Nauczyciele boją się trudnych spraw i ich rozwiązywania. Boją się rozmów z Rodzicami. Od nich słyszy się tylko: masz uwagę, dostajesz punkty minusowe, dostajesz jedynkę. Powtarzają to jak mantrę. A najlepsi są Ci, co bezkarnie wyzywają uczniów od idiotów, downów i innych gorszych epitetów. Tylko, że im nie można postawić punktów minusowych ani jedynki. Są bezkarni, a regulamin szkolny aż prosi się, żeby go poczytali i zapamiętali. Dzieci mają swoje grzeszki, ale to jest przywilej tego wieku. Natomiast nauczyciel jest osobą już ukształtowaną i do tego pedagogiem. Zwróćcie uwagę na uczniów faworyzowanych przez niektórych nauczycieli. Ci to potrafią bezkarnie rozrabiać i to bez żadnych kar, a plusowe punkciki mają stawiane za rzeczy, których nie ma w regulaminie, jednakże nauczyciele inaczej je określają w dzienniku, oczywiście kłamią. Dzieci o tym mówią, ale boją się komukolwiek o tym powiedzieć, bo będzie przechlapane. Wiele przykładów można byłoby przytoczyć, ale skutkiem jest właśnie takie zachowanie uczniów
tom kacper kolodziej niech policia przyjdzie i go do osemki 4c
polowa dyrzurujacych jest do dupy bo mowilem durzo razy a pani nic nie zrobila
wywalic gnoja ze szkoly a polowe nauczycieli zwolnic bo sie nie nadaja
Mam tylko jedno pytanie, dlaczego uczeń debil uczęszcza do szkoły dla dzieci normalnych, dla tego typu uczniów są utworzone szkoły specjalne, w Świnoujściu taka szkoła jest na ul. Piastowskiej - do wiadomości p. Dyrektor.

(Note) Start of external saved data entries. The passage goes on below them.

-- ==== Sys2Proof/Syntax.lean ====
section
/-!
DEFINITION. Syntax: the ONE inductive of commands, one constructor per row of spec/opcode_table.json, with the operands
that the row's event carries. Numbers of links, channels, layers, tags and so on are plain numbers; `WellFormed` gives
their ranges. Where a row is driven by something physical (a noisy symbol, a temperature, a sensed fuse, the moment at
which a timer ends), the command carries what the surroundings supply, and nothing else.
-/

namespace Sys2Proof

/-- A master of the dictionary (R50): the host on a link, with the tag of its message, or the management bus. -/
inductive Master where
  | link (n mtag : Nat)
  | bus
deriving DecidableEq, Repr

/-- A block that applies a commit at its own quiet boundary (Table 8 of the dictionary chapter, R47). -/
inductive Block where
  | regulator
  | queueEngine
  | channel (m : Nat)
  | integrity (m : Nat)
  | link (n : Nat)
  | addressMap
  | stack
deriving DecidableEq, Repr

/-- A coil site: a hop and a physical site number 0–49 of one column (R255). -/
structure Site where
  hop : Nat
  site : Nat
deriving DecidableEq, Repr

/-- A failing bit found by a march test: block column, symbol and bit of the row under test (R307). -/
structure BitAt where
  column : Nat
  symbol : Nat
  bit : Nat
deriving DecidableEq, Repr

/-- What the surroundings do to one channel entry while it runs. All zero means nothing.
`noise0` and `noise1` are the bits of the 576 that the decoder sees inverted as the first and the second block of the
entry are read (array and coil damage, R202–R204); `vNoise` and `pNoise` are the inverted bits of the 72 of the metadata
words of the valid and the poison plane of the first block (R209), check bits above the data; `rmapBad` says that the
region-map byte of the first lookup fails parity (R216); `caCorr` and `caBad` count commands corrected and reissued on
the CA coils (R257); `remapBad` says that both copies of the row's remap entry fail parity and `remapOne` that one does
(R285); `sramBad` that the parity check of the SRAM that the entry reads fails (Table 5 of the integrity chapter, R229);
`look` is how many entries of the lookahead window the controller has had time to prepare (R164)
(DESIGN CHOICE, log entry 7). -/
structure ChanEnv where
  noise0 : Nat := 0
  noise1 : Nat := 0
  vNoise : Nat := 0
  pNoise : Nat := 0
  rmapBad : Bool := false
  caCorr : Nat := 0
  caBad : Nat := 0
  remapBad : Bool := false
  remapOne : Bool := false
  sramBad : Bool := false
  look : Nat := 0
deriving DecidableEq, Repr

/-- A command of one channel's controller, and what the surroundings do to it. -/
structure ChanRow where
  ch : Nat
  env : ChanEnv := {}
deriving DecidableEq, Repr

/-- What a full Steep window finds: the sites that it leaves outside margin, and its length in ns (R268). -/
structure SteepFound where
  outside : List Site := []
  lenNs : Nat := 0
deriving DecidableEq, Repr

/-- What the training of an added hop finds: the sites found dead, and whether the column can be extended (R275). -/
structure HopFound where
  fails : List Site := []
  ok : Bool := true
deriving DecidableEq, Repr

/-- What one sense of the Granary finds at a word that does not read as it was programmed (temperature, marginal fuses):
the word address and its values at normal and at margin sense (R394). -/
structure SenseAt where
  word : Nat
  normal : BitVec 32
  margin : BitVec 32
deriving DecidableEq, Repr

to jest koszmar: 1. nauczyciel dyżurujący powinien przerwać agresję 2. Poprosic o zastępstwo na dyżurze i pójść z poszkodowanym do pielęgniarki, której zadaniem było obserwowac chłopca3. sprawce należało zaprowadzić do pedagoga na rozmowę 4. n-l dyżurujący powinien zgłosic sprawe dyrektorowi i zawiadomic rodziców chłopca, wychowawce klasy o zaistniałej sytuacji. Jeżell sprawca stosuje przemoc wobec innych, a rodzice nie reaguja pedagog juz dawno powiniem napisać do sądu wniosek o wgląd w sytuację rodzinną ucznia, który po rozpoznaniu powinniem mu przydzielić kuratora. A jeżeli sytuacja już miała miejsce wczesniej-obowiązkiem dyrektora szkoły jest powiadomienie policji o sytuacji zagrożenia życia ucznia !! TO TYLE CO MAM DO POWIEDZENIA I TEZ JESTEM NAUCZYCIELEM.
Katechetka znalazła bez problemu numer telefonu w dzienniku, a dyrekcja musiała szukać po całej szkole i chyba nie znalazła skoro nie zadzwonili po rodziców-nie wiem tylko śmiać się, czy płakać.

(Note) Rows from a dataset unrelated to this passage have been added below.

-- ==== Sys2Proof/Decode.lean ====
section
/-!
DEFINITION. Decode: the rows of the opcode table of this block give no bits (none has fields or a pattern), so no word
spells a command (DESIGN CHOICE, log entry 1).
-/

namespace Sys2Proof

/-- The command that a word spells: none, for every row of the table. -/
def decodeTableWord (_nbits _w : Nat) : Option Instr := none

end Sys2Proof
end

ta dyrektorka szkoly nr6 niczym sie nie przejmuje
o tym chłopcu również słyszałam, to nie jest jego pierwszy taki wybryk!
Narzekanie na nauczycieli i psucie opinii całej szkoły nie ma sensu, bo szkoła nie oszukujmy się nie jest zła. Należy zastanowic się, co należy z tym chłopcem zrobic, aby więcej żadne dziecko nie cierpiało z jego powodu i żeby nie doszło do większej tragedii w tej klasie.

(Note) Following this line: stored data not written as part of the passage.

/-- R201: refresh and disturbance. -/
def refreshRows : List EntryRow :=
  [{ lo := 0x01, hi := 0x01, ty := .u8, right := .rws, gate := .field, len := 1, chk := .range 0 2, act := 0x20 },  -- REFRESH_MODE
   { lo := 0x02, hi := 0x02, ty := .u16, right := .rws, gate := .field, len := 2, dflt := some 0x1000, chk := .range 0x200 0x8000, act := 0x20 },  -- RH_THRESHOLD
   { lo := 0x03, hi := 0x03, ty := .u8, right := .rws, gate := .field, len := 1, dflt := some 0x1, chk := .range 1 2, act := 0x20 },  -- RH_RADIUS
   { lo := 0x21, hi := 0x21, ty := .u8, right := .ro, gate := .field, len := 1 },  -- REFRESH_MODE_ACT
   { lo := 0x22, hi := 0x22, ty := .u16, right := .ro, gate := .field, len := 2, dflt := some 0x1000 },  -- RH_THRESHOLD_ACT
   { lo := 0x23, hi := 0x23, ty := .u8, right := .ro, gate := .field, len := 1, dflt := some 0x1 },  -- RH_RADIUS_ACT
   { lo := 0x30, hi := 0x30, ty := .u8, right := .ro, gate := .field, len := 1, dflt := some 0x1 },  -- REFRESH_RATE
   { lo := 0x31, hi := 0x31, ty := .u32, right := .rw, gate := .field, len := 4, chk := .counter },  -- RATE_CHANGES
   { lo := 0x32, hi := 0x32, ty := .bool, right := .ro, gate := .field, len := 1 },  -- FORCE_1X_OVERRIDDEN
   { lo := 0x40, hi := 0x40, ty := .u16, right := .rw, gate := .field, len := 2, chk := .chanBank, mask := some 0x7FF },  -- RH_SELECT
   { lo := 0x41, hi := 0x41, ty := .blob, right := .ro, gate := .field, len := 96, dflt := none },  -- RH_TABLE
   { lo := 0x42, hi := 0x42, ty := .u32, right := .ro, gate := .field, len := 4 },  -- RH_SPILL
   { lo := 0x43, hi := 0x43, ty := .u16, right := .ro, gate := .field, len := 2 }  -- REF_POINTER
  ]

/-- R231: integrity. -/
def integRows : List EntryRow :=
  [{ lo := 0x01, hi := 0x01, ty := .u8, right := .rws, gate := .field, len := 1, chk := .range 0 1, act := 0x20 },  -- ECC_MODE
   { lo := 0x02, hi := 0x02, ty := .u32, right := .rws, gate := .field, len := 4, dflt := some 0xA8C0, chk := .range 3600 604800, act := 0x20 },  -- RAKE_PASS_TIME
   { lo := 0x03, hi := 0x03, ty := .u8, right := .rws, gate := .field, len := 1, dflt := some 0x4, chk := .range 1 255, act := 0x20 },  -- CE_ROW_LIMIT
   { lo := 0x21, hi := 0x21, ty := .u8, right := .ro, gate := .field, len := 1 },  -- ECC_MODE_ACT
   { lo := 0x22, hi := 0x22, ty := .u32, right := .ro, gate := .field, len := 4, dflt := some 0xA8C0 },  -- RAKE_PASS_TIME_ACT
   { lo := 0x23, hi := 0x23, ty := .u8, right := .ro, gate := .field, len := 1, dflt := some 0x4 },  -- CE_ROW_LIMIT_ACT
   { lo := 0x30, hi := 0x30, ty := .u32, right := .rw, gate := .field, len := 4, chk := .counter },  -- SRAM_PARITY_ERR
   { lo := 0x40, hi := 0x40, ty := .u8, right := .rw, gate := .field, len := 1, chk := .channel },  -- CE_ROW_SELECT
   { lo := 0x41, hi := 0x41, ty := .blob, right := .ro, gate := .field, len := 128, dflt := none },  -- CE_ROW_TABLE
   { lo := 0x60, hi := 0x66, ty := .u64, right := .rw, gate := .field, len := 8 },  -- INJ_CTRL0–6
   { lo := 0x70, hi := 0x76, ty := .u16, right := .ro, gate := .field, len := 2 },  -- INJ_LEFT0–6
   { lo := 0x80, hi := 0x80, ty := .u32, right := .rw, gate := .ret, len := 4, mask := some 0x3FFFFFFF },  -- RAW_SELECT
   { lo := 0x81, hi := 0x81, ty := .blob, right := .rw, gate := .ret, len := 72 },  -- RAW_DATA
   { lo := 0x82, hi := 0x82, ty := .u8, right := .rw, gate := .ret, len := 1, mask := some 0x3 },  -- RAW_META
   { lo := 0x83, hi := 0x83, ty := .u16, right := .ro, gate := .ret, len := 2 },  -- RAW_META_CHECK
   { lo := 0x84, hi := 0x84, ty := .bool, right := .ro, gate := .ret, len := 1 },  -- RAW_REGION
   { lo := 0x85, hi := 0x85, ty := .cmd, right := .wo, gate := .ret, len := 0, dflt := none },  -- RAW_WRITE
   { lo := 0x86, hi := 0x86, ty := .cmd, right := .wo, gate := .ret, len := 0, dflt := none }  -- RAW_READ
  ]

/-- R136, R276, R297: repair, layers, columns and the address map. A write of DECODE_SELECT with one of bits 31:30 set is refused
with INVALID_VALUE (DESIGN CHOICE, log entry 170). -/
def repairRows : List EntryRow :=
  [{ lo := 0x01, hi := 0x01, ty := .bool, right := .rw, gate := .field, len := 1, dflt := some 0x1 },  -- REPAIR_AUTO
   { lo := 0x02, hi := 0x02, ty := .bool, right := .rw, gate := .field, len := 1 },  -- HARDEN_AUTO
   { lo := 0x03, hi := 0x03, ty := .bool, right := .rw, gate := .field, len := 1, dflt := some 0x1 },  -- EVAC_AUTO
   { lo := 0x04, hi := 0x04, ty := .u32, right := .rws, gate := .field, len := 4, dflt := some 0x7D0, chk := .range 200 1000000, act := 0x20 },  -- EVAC_STEP_INTERVAL
   { lo := 0x08, hi := 0x08, ty := .u8, right := .rw, gate := .field, len := 1 },  -- REPAIR_SELECT
   { lo := 0x09, hi := 0x09, ty := .u64, right := .ro, gate := .field, len := 8 },  -- REPAIR_ENTRY
   { lo := 0x0A, hi := 0x0A, ty := .u16, right := .ro, gate := .field, len := 2 },  -- REPAIR_LIST_COUNT
   { lo := 0x0B, hi := 0x0B, ty := .u16, right := .ro, gate := .field, len := 2 },  -- REPAIR_PENDING
   { lo := 0x0C, hi := 0x0C, ty := .u32, right := .rw, gate := .field, len := 4, chk := .counter },  -- REPAIR_LIST_OVERFLOW
   { lo := 0x0D, hi := 0x0D, ty := .cmd, right := .wo, gate := .field, len := 8, dflt := none },  -- REPAIR_REQUEST
   { lo := 0x0E, hi := 0x0E, ty := .cmd, right := .wo, gate := .field, len := 0, dflt := none },  -- HARDEN
   { lo := 0x0F, hi := 0x0F, ty := .u16, right := .ro, gate := .field, len := 2, dflt := none },  -- FIELD_RECORDS_FREE
   { lo := 0x10, hi := 0x10, ty := .cmd, right := .wo, gate := .field, len := 1, dflt := none },  -- EVACUATE
   { lo := 0x11, hi := 0x11, ty := .u32, right := .ro, gate := .field, len := 4 },  -- EVAC_STATE
   { lo := 0x12, hi := 0x12, ty := .u16, right := .ro, gate := .field, len := 2, dflt := some 0xFFFF },  -- LAYER_ASSIGN
   { lo := 0x13, hi := 0x13, ty := .u16, right := .ro, gate := .field, len := 2 },  -- HARD_RECORD_IGNORED
   { lo := 0x24, hi := 0x24, ty := .u32, right := .ro, gate := .field, len := 4, dflt := some 0x7D0 },  -- EVAC_STEP_INTERVAL_ACT
   { lo := 0x40, hi := 0x51, ty := .u32, right := .ro, gate := .field, len := 4 },  -- LAYER_STATUS0–17
   { lo := 0x60, hi := 0x71, ty := .i20, right := .ro, gate := .field, len := 3 },  -- LAYER_FREQ_ERR0–17
   { lo := 0x78, hi := 0x78, ty := .u16, right := .rw, gate := .field, len := 2, chk := .coilSel, mask := some 0xFFF },  -- COIL_SELECT
   { lo := 0x79, hi := 0x79, ty := .blob, right := .ro, gate := .field, len := 100, dflt := none },  -- COIL_MAP
   { lo := 0x7A, hi := 0x7A, ty := .blob, right := .ro, gate := .field, len := 50, dflt := none },  -- COIL_MARGIN
   { lo := 0x7B, hi := 0x7B, ty := .u32, right := .ro, gate := .field, len := 4 },  -- JOINT_STATUS
   { lo := 0x7C, hi := 0x7C, ty := .u64, right := .rw, gate := .field, len := 8, chk := .counter },  -- JOINT_RETRIES
   { lo := 0x7D, hi := 0x7D, ty := .u32, right := .ro, gate := .field, len := 4 },  -- VL_TRAIN_TIME
   { lo := 0x7E, hi := 0x7E, ty := .u32, right := .rws, gate := .field, len := 4, dflt := some 0x400, act := 0x1 },  -- COIL_SER_LIMIT
   { lo := 0x7F, hi := 0x7F, ty := .u32, right := .ro, gate := .field, len := 4, dflt := some 0x400 },  -- COIL_SER_LIMIT_ACT
   { lo := 0xC0, hi := 0xC0, ty := .u8, right := .ro, gate := .field, len := 1, dflt := none },  -- LOGICAL_CHANNELS
   { lo := 0xC1, hi := 0xC1, ty := .u32, right := .ro, gate := .field, len := 4, dflt := none },  -- BLOCK_LIMIT
   { lo := 0xC2, hi := 0xC2, ty := .u64, right := .ro, gate := .field, len := 8, dflt := none }  -- CAPACITY_BYTES
  ] ++
  [{ lo := 0xC3, hi := 0xC3, ty := .u32, right := .ro, gate := .field, len := 4 },  -- MAP_GEN
   { lo := 0xC4, hi := 0xC4, ty := .u8, right := .ro, gate := .field, len := 1 },  -- RETIRED_PENDING
   { lo := 0xC5, hi := 0xC5, ty := .u64, right := .ro, gate := .field, len := 8, dflt := none },  -- CAPACITY_NEXT
   { lo := 0xC6, hi := 0xC6, ty := .u32, right := .rw, gate := .field, len := 4, chk := .range 0 0x3FFFFFFF },  -- DECODE_SELECT
   { lo := 0xC7, hi := 0xC7, ty := .u32, right := .ro, gate := .field, len := 4, dflt := none }  -- DECODE_RESULT
  ]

A i może trzeba by było trochę dać dzieciom przestrzeni poprzez otwarcie drzwi na podwórko szkolne. W końcu kilka setek dzieci na dwóch korytarzach to jakaś porażka. Kiszą się te dzieci w pobawionym tlenu i niezbyt pachnącym powietrzu to i od tego oczadzenia różne głupoty do głowy przychdzą. Niech wyjdzie jeden i drugi, pobiegają sobie trochę to i lać po gębach nie będą chcieli. W ogóle od kiedy to się dzieciom nie pozwala wyjśc na przerwie na powietrze? Co to za zwyczaje?? A może się dyrekcji nie chce zorganizować opieki nad dziećmi podczas przerwy na boisku? A może drekcja ma standardowo w dupie tych rodziców, którzy chcieliby zdrowo wychowywać swoje dzieci i nie straszne im świerze powietrze? A może jednak SP6 przestanie się zajmować pierdołami i zacznie współpracować z rodzicami, a może w SP6 nie ma dobrej atmosfery do współpracy kogokolwiek z kimkolwiek? A może za dużo tych a może
Do Pani z 18:29, mam nadzieję , że nie uczy Pani mojego dziecka . Nauczycielka, która nazywa dzieci bachorami, na pewno nie powinna być pedagogiem. ... i rozpocząć pracę nad swoim pedagogicznym słownictwem. ...
zaraz wracam bo ja ciągle piszę
jaka szkoła jest bezpieczna ; oo. będą chcieli się dzieciaki tłuc to i tak to zrobią.. dobry moment wypowiedzi dyrektorki:" Z rozmowy wynikało, że mają powiadomić rodziców dlatego, że poszkodowany chłopiec nie znał numeru telefonu do swojej mamy. Pani vice dyrektor, poszła szukać numeru telefonu, jednak po drodze w jednej z klas miało miejsce jakieś zdarzenie i poszła, by zobaczyć co się dzieje. W międzyczasie poszkodowany chłopiec poszedł do klasy na lekcje religii tam się źle poczuł. Po chwili katechetka pozwoliła mu wyjść kolegami do ubikacji."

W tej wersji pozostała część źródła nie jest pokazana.